(TASK BRIEF) Reproduce the first line of the entries that follow and each later line, word for word, ending with the one containing "field (R112). -/".

DATA SUPPLIED START

-- ==== Sys2Proof/Certificates/Slice0/Obligations.lean ====
section
/-! DEFINITION. The statements for the provers. Where a rule computes on natural numbers, its formula is written here on
naturals, independently of the words the model computes with. -/

open Sys2Proof Sys2Proof.Machine

namespace Sys2Proof.Spec

/-- The state `s` after one more response `resp(0, v, bs)`: nothing else differs (R11). -/
def answered (s : State) (v : Word) (bs : List Byte) : State :=
  { s with responses := s.responses ++ [{ status := 0, rdata := v, obytes := bs }] }

/-- The state `s` after the fault with the sticky record `f` and the code `c`: nothing else differs (R125). -/
def faulted (s : State) (f : Faults) (c : Nibble) : State :=
  { s with faults := f, responses := s.responses ++ [{ status := c, rdata := 0, obytes := [] }] }

/-- The commands that need the active spec or the table: the "raised by" column of NotConfigured (R121). -/
def needsSpec : Instr → Bool
  | .wrspecWidth | .wrspecPoly | .wrspecInit | .wrspecXorout | .build _ | .rdspecStatus => false
  | .rdspecWidth | .rdspecPoly | .rdspecInit | .rdspecXorout | .rdspecRefl | .rdspecRpoly | .rdtbl _ => true
  | .new _ | .copy _ _ | .updb _ _ | .updw _ _ | .crcval _ | .digest _ | .hexdig _ => true

/-- The accumulator index fields a command uses (BadAccumulator, R122). -/
def usedIndices : Instr → List (Fin 16)
  | .new rd => [rd]
  | .copy rd rs => [rd, rs]
  | .updb rd _ => [rd]
  | .updw rd _ => [rd]
  | .crcval rs => [rs]
  | .digest rs => [rs]
  | .hexdig rs => [rs]
  | .wrspecWidth | .wrspecPoly | .wrspecInit | .wrspecXorout | .build _ => []
  | .rdspecWidth | .rdspecPoly | .rdspecInit | .rdspecXorout | .rdspecRefl | .rdspecRpoly | .rdspecStatus => []
  | .rdtbl _ => []

/-- The accumulators a command reads (DeadAccumulator, R122). -/
def readIndices : Instr → List (Fin 16)
  | .copy _ rs => [rs]
  | .updb rd _ => [rd]
  | .updw rd _ => [rd]
  | .crcval rs => [rs]
  | .digest rs => [rs]
  | .hexdig rs => [rs]
  | .new _ => []
  | .wrspecWidth | .wrspecPoly | .wrspecInit | .wrspecXorout | .build _ => []
  | .rdspecWidth | .rdspecPoly | .rdspecInit | .rdspecXorout | .rdspecRefl | .rdspecRpoly | .rdspecStatus => []
  | .rdtbl _ => []

/-- The accumulator a command writes: its rd field (R112). -/
def destination : Instr → Option (Fin 16)
  | .new rd => some rd
  | .copy rd _ => some rd
  | .updb rd _ => some rd
  | .updw rd _ => some rd
  | .crcval _ | .digest _ | .hexdig _ | .rdtbl _ | .build _ => none
  | .wrspecWidth | .wrspecPoly | .wrspecInit | .wrspecXorout => none
  | .rdspecWidth | .rdspecPoly | .rdspecInit | .rdspecXorout | .rdspecRefl | .rdspecRpoly | .rdspecStatus => none

/-- The commands that only read: RDSPEC, RDTBL, CRCVAL, DIGEST, HEXDIG (R39, R72, R97, R115). -/
def readsOnly : Instr → Bool
  | .rdspecWidth | .rdspecPoly | .rdspecInit | .rdspecXorout | .rdspecRefl | .rdspecRpoly | .rdspecStatus => true
  | .rdtbl _ | .crcval _ | .digest _ | .hexdig _ => true
  | .wrspecWidth | .wrspecPoly | .wrspecInit | .wrspecXorout | .build _ => false
  | .new _ | .copy _ _ | .updb _ _ | .updw _ _ => false

/-- The commands that use `wdata` (R50). -/
def usesWdata : Instr → Bool
  | .wrspecWidth | .wrspecPoly | .wrspecInit | .wrspecXorout | .updw _ _ => true
  | .rdspecWidth | .rdspecPoly | .rdspecInit | .rdspecXorout | .rdspecRefl | .rdspecRpoly | .rdspecStatus => false
  | .build _ | .rdtbl _ | .new _ | .copy _ _ | .updb _ _ | .crcval _ | .digest _ | .hexdig _ => false

/-- Every accumulator index field `i` uses names an accumulator, and every accumulator it reads is live: with VALID = 1
these are the conditions under which no admission check of R109 fails. -/
def indicesReady (s : State) (i : Instr) : Prop :=
  (∀ j ∈ usedIndices i, j.val < s.cfg.nacc) ∧ ∀ j ∈ readIndices i, s.isAlive j = true

/-- R109 with R125: what a command of the engine answers when an admission check fails, the first failing check deciding:
no configuration, then an index that names no accumulator, then a read of a dead one. -/
def AdmissionChecked (i : Instr) (s : State) : Prop :=
  (s.valid = false → exec i s = .next (faulted s { s.faults with notConfigured := true } 3)) ∧
  (s.valid = true → (∃ j ∈ usedIndices i, s.cfg.nacc ≤ j.val) →
    exec i s = .next (faulted s { s.faults with badAccumulator := true } 4)) ∧
  (s.valid = true → (∀ j ∈ usedIndices i, j.val < s.cfg.nacc) → (∃ j ∈ readIndices i, s.isAlive j = false) →
    exec i s = .next (faulted s { s.faults with deadAccumulator := true } 5))

/-- R100 on naturals: `upd1(reg, b)` under the active spec and table of `s`. -/
def updNat (s : State) (reg b : Nat) : Nat :=
  if s.refl then
    (memRead s.table (BitVec.ofNat 8 ((reg ^^^ b) % 256))).toNat ^^^ (reg / 2 ^ 8)
  else
    (memRead s.table (BitVec.ofNat 8 ((reg / 2 ^ (s.width.toNat - 8) ^^^ b) % 256))).toNat
      ^^^ (reg * 2 ^ 8 % 2 ^ s.width.toNat)

/-- R36 on naturals: byte lane k of a data operand. -/
def laneNat (v k : Nat) : Nat := v / 2 ^ (8 * k) % 256

/-- R108 on naturals: the character code of a hexadecimal digit. -/
def hexchNat (t : Nat) : Nat := if t < 10 then 0x30 + t else 0x41 + (t - 10)

/-- The words rule R49 lists as illegal, by major opcode. -/
def illegalWord (c : Nat) : Prop :=
  c / 4096 = 0x0 ∨
  c / 4096 = 0x1 ∧ (4 ≤ c / 256 % 16 ∨ c % 256 ≠ 0) ∨
  c / 4096 = 0x2 ∧ c % 4096 / 2 ≠ 0 ∨
  c / 4096 = 0x3 ∧ (7 ≤ c / 256 % 16 ∨ c % 256 ≠ 0) ∨
  c / 4096 = 0x4 ∧ c / 256 % 16 ≠ 0 ∨
  c / 4096 = 0x5 ∧ c % 256 ≠ 0 ∨
  c / 4096 = 0x6 ∧ c % 16 ≠ 0 ∨
  c / 4096 = 0x8 ∧ (c / 16 % 16 ≠ 0 ∨ 9 ≤ c % 16) ∨
  (c / 4096 = 0x9 ∨ c / 4096 = 0xA ∨ c / 4096 = 0xB) ∧ (c / 256 % 16 ≠ 0 ∨ c % 16 ≠ 0) ∨
  c / 4096 = 0xC ∨ c / 4096 = 0xD ∨ c / 4096 = 0xE ∨ c / 4096 = 0xF

/-- The mask and match columns of the opcode map, row by row (R48). -/
def opcodeRows : List (CmdWord × CmdWord) :=
  [(0xFFFF, 0x1000), (0xFFFF, 0x1100), (0xFFFF, 0x1200), (0xFFFF, 0x1300), (0xFFFE, 0x2000),
   (0xFFFF, 0x3000), (0xFFFF, 0x3100), (0xFFFF, 0x3200), (0xFFFF, 0x3300), (0xFFFF, 0x3400),
   (0xFFFF, 0x3500), (0xFFFF, 0x3600)] ++
  [(0xFF00, 0x4000), (0xF0FF, 0x5000), (0xF00F, 0x6000), (0xF000, 0x7000), (0xF0F0, 0x8000),
   (0xFF0F, 0x9000), (0xFF0F, 0xA000), (0xFF0F, 0xB000)]

/-- A word matches a row: (c & mask) = match, with UPDW's extra condition n ≤ 8 (R48). -/
def matchesRow (c : CmdWord) (row : CmdWord × CmdWord) : Prop :=
  c &&& row.1 = row.2 ∧ (row.2 = 0x8000 → c.toNat % 16 ≤ 8)

/-- `f` is the value `v` read as a polynomial over GF(2): bit i is the coefficient of x^i (R86, glossary "Poly"). -/
def IsPoly (v : Word) (f : Polynomial (ZMod 2)) : Prop :=
  ∀ i, f.coeff i = if v.getLsbD i then 1 else 0

/-- One update command on an accumulator, as the host cuts a message: a byte, or n lanes of a data operand. -/
inductive Chunk where
  | byte (b : Byte) (unused : Word)
  | lanes (n : Nat) (v : Word)

/-- The chunk fits one command: n is at most 8 (R104). -/
def Chunk.fits : Chunk → Prop
  | .byte _ _ => True
  | .lanes n _ => n ≤ 8

/-- The message bytes a chunk presents, in order (R33, R36). -/
def Chunk.bytes : Chunk → List Byte
  | .byte b _ => [b]
  | .lanes n v => (List.range n).map fun k => BitVec.ofNat 8 (laneNat v.toNat k)

/-- What the host puts on the command port for a chunk of accumulator d: the words of R53. -/
def Chunk.onPort (d : Fin 16) : Chunk → PortCmd
  | .byte b v => { cmd := BitVec.ofNat 16 (0x7000 + 0x100 * d.val + b.toNat), wdata := v }
  | .lanes n v => { cmd := BitVec.ofNat 16 (0x8000 + 0x100 * d.val + n), wdata := v }

/-- Two states that differ at most in what the spec calls unobservable: the active spec and the table while VALID = 0, and
x[i] while ALIVE[i] = 0 (R27, U9, U10). -/
structure SameView (s t : State) : Prop where
  sWidth : s.sWidth = t.sWidth
  sPoly : s.sPoly = t.sPoly
  sInit : s.sInit = t.sInit
  sXorout : s.sXorout = t.sXorout
  valid : s.valid = t.valid
  alive : s.alive = t.alive
  faults : s.faults = t.faults
  cfg : s.cfg = t.cfg
  wdata : s.wdata = t.wdata
  input : s.input = t.input
  responses : s.responses = t.responses
  left_wf : Memory.wf s.table
  right_wf : Memory.wf t.table
  spec : s.valid = true → s.width = t.width ∧ s.poly = t.poly ∧ s.refl = t.refl ∧ s.init = t.init ∧
    s.xorout = t.xorout ∧ s.rpoly = t.rpoly ∧ ∀ k, memRead s.table k = memRead t.table k
  x : ∀ i, s.isAlive i = true → s.getX i = t.getX i

end Sys2Proof.Spec

open Sys2Proof.Spec

/-! ## Encoding -/

/-- R48, R55 and the formats of R46: the decoder reads back every well-formed command, every operand at every value. -/
def Obligations.DecodeReadsBackEncode : Prop := ∀ i : Instr, i.wf = true → decode (encode i) = .ok i

/-- A word that decodes is the word of the command it decodes to, and that command is well-formed: each word has one
meaning, and no bit of a legal word is ignored. -/
def Obligations.EncodeRestoresLegalWord : Prop :=
  ∀ (c : CmdWord) (i : Instr), decode c = .ok i → i.wf = true ∧ encode i = c
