-- ==== Sys2Proof/Laws/PerInstr.lean ====
section
/-! SUPPORT. Per command: its word has the fixed bits of its row of the opcode map (spec/30_encoding.md rule R48). -/

namespace Sys2Proof.Laws.EncodingRow

open Sys2Proof

/-- The word of `i` matches the row of `i`: (c & mask) = match. -/
def Statement (i : Instr) : Prop := encode i &&& i.mask = i.matchBits

/-- A word in format A against a mask and match, bit by bit. -/
theorem formatA_row {op rd rs fn : Nibble} {m w : CmdWord}
    (h : ∀ i, i < 16 → ((if i < 4 then fn.getLsbD i else if i < 8 then rs.getLsbD (i - 4)
      else if i < 12 then rd.getLsbD (i - 8) else op.getLsbD (i - 12)) && m.getLsbD i) = w.getLsbD i) :
    formatA op rd rs fn &&& m = w :=
  BitVec.eq_of_getLsbD_eq fun i hi => by rw [BitVec.getLsbD_and, formatA_getLsbD, h i hi]

/-- A word in format I against a mask and match, bit by bit. -/
theorem formatI_row {op rd : Nibble} {b : Byte} {m w : CmdWord}
    (h : ∀ i, i < 16 → ((if i < 8 then b.getLsbD i else if i < 12 then rd.getLsbD (i - 8)
      else op.getLsbD (i - 12)) && m.getLsbD i) = w.getLsbD i) :
    formatI op rd b &&& m = w :=
  BitVec.eq_of_getLsbD_eq fun i hi => by rw [BitVec.getLsbD_and, formatI_getLsbD, h i hi]

theorem wrspecWidth : Statement .wrspecWidth :=
  by unfold Statement; decide
theorem wrspecPoly : Statement .wrspecPoly :=
  by unfold Statement; decide
theorem wrspecInit : Statement .wrspecInit :=
  by unfold Statement; decide
theorem wrspecXorout : Statement .wrspecXorout :=
  by unfold Statement; decide
theorem build (r : Bool) : Statement (.build r) :=
  by unfold Statement; cases r <;> decide
theorem rdspecWidth : Statement .rdspecWidth :=
  by unfold Statement; decide
theorem rdspecPoly : Statement .rdspecPoly :=
  by unfold Statement; decide
theorem rdspecInit : Statement .rdspecInit :=
  by unfold Statement; decide
theorem rdspecXorout : Statement .rdspecXorout :=
  by unfold Statement; decide
theorem rdspecRefl : Statement .rdspecRefl :=
  by unfold Statement; decide
theorem rdspecRpoly : Statement .rdspecRpoly :=
  by unfold Statement; decide
theorem rdspecStatus : Statement .rdspecStatus :=
  by unfold Statement; decide
theorem rdtbl (idx : Byte) : Statement (.rdtbl idx) :=
  formatI_row fun i hi => by interval_cases i <;> simp [Instr.mask, Instr.matchBits]
theorem new (rd : Fin 16) : Statement (.new rd) :=
  formatA_row fun i hi => by interval_cases i <;> simp [Instr.mask, Instr.matchBits]
theorem copy (rd rs : Fin 16) : Statement (.copy rd rs) :=
  formatA_row fun i hi => by interval_cases i <;> simp [Instr.mask, Instr.matchBits]
theorem updb (rd : Fin 16) (imm8 : Byte) : Statement (.updb rd imm8) :=
  formatI_row fun i hi => by interval_cases i <;> simp [Instr.mask, Instr.matchBits]
theorem updw (rd : Fin 16) (n : Nat) : Statement (.updw rd n) :=
  formatA_row fun i hi => by interval_cases i <;> simp [Instr.mask, Instr.matchBits]
theorem crcval (rs : Fin 16) : Statement (.crcval rs) :=
  formatA_row fun i hi => by interval_cases i <;> simp [Instr.mask, Instr.matchBits]
theorem digest (rs : Fin 16) : Statement (.digest rs) :=
  formatA_row fun i hi => by interval_cases i <;> simp [Instr.mask, Instr.matchBits]
theorem hexdig (rs : Fin 16) : Statement (.hexdig rs) :=
  formatA_row fun i hi => by interval_cases i <;> simp [Instr.mask, Instr.matchBits]

end Sys2Proof.Laws.EncodingRow
end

DATA SUPPLIED END

(SOLVED PROBLEM)
-- ==== Sys2Proof/Certificates/Slice0/Obligations.lean ====
section
/-! DEFINITION. The statements for the provers. Where a rule computes on natural numbers, its formula is written here on
naturals, independently of the words the model computes with. -/

open Sys2Proof Sys2Proof.Machine

namespace Sys2Proof.Spec

/-- The state `s` after one more response `resp(0, v, bs)`: nothing else differs (R11). -/
def answered (s : State) (v : Word) (bs : List Byte) : State :=
  { s with responses := s.responses ++ [{ status := 0, rdata := v, obytes := bs }] }

/-- The state `s` after the fault with the sticky record `f` and the code `c`: nothing else differs (R125). -/
def faulted (s : State) (f : Faults) (c : Nibble) : State :=
  { s with faults := f, responses := s.responses ++ [{ status := c, rdata := 0, obytes := [] }] }

/-- The commands that need the active spec or the table: the "raised by" column of NotConfigured (R121). -/
def needsSpec : Instr → Bool
  | .wrspecWidth | .wrspecPoly | .wrspecInit | .wrspecXorout | .build _ | .rdspecStatus => false
  | .rdspecWidth | .rdspecPoly | .rdspecInit | .rdspecXorout | .rdspecRefl | .rdspecRpoly | .rdtbl _ => true
  | .new _ | .copy _ _ | .updb _ _ | .updw _ _ | .crcval _ | .digest _ | .hexdig _ => true

/-- The accumulator index fields a command uses (BadAccumulator, R122). -/
def usedIndices : Instr → List (Fin 16)
  | .new rd => [rd]
  | .copy rd rs => [rd, rs]
  | .updb rd _ => [rd]
  | .updw rd _ => [rd]
  | .crcval rs => [rs]
  | .digest rs => [rs]
  | .hexdig rs => [rs]
  | .wrspecWidth | .wrspecPoly | .wrspecInit | .wrspecXorout | .build _ => []
  | .rdspecWidth | .rdspecPoly | .rdspecInit | .rdspecXorout | .rdspecRefl | .rdspecRpoly | .rdspecStatus => []
  | .rdtbl _ => []

/-- The accumulators a command reads (DeadAccumulator, R122). -/
def readIndices : Instr → List (Fin 16)
  | .copy _ rs => [rs]
  | .updb rd _ => [rd]
  | .updw rd _ => [rd]
  | .crcval rs => [rs]
  | .digest rs => [rs]
  | .hexdig rs => [rs]
  | .new _ => []
  | .wrspecWidth | .wrspecPoly | .wrspecInit | .wrspecXorout | .build _ => []
  | .rdspecWidth | .rdspecPoly | .rdspecInit | .rdspecXorout | .rdspecRefl | .rdspecRpoly | .rdspecStatus => []
  | .rdtbl _ => []

/-- The accumulator a command writes: its rd field (R112). -/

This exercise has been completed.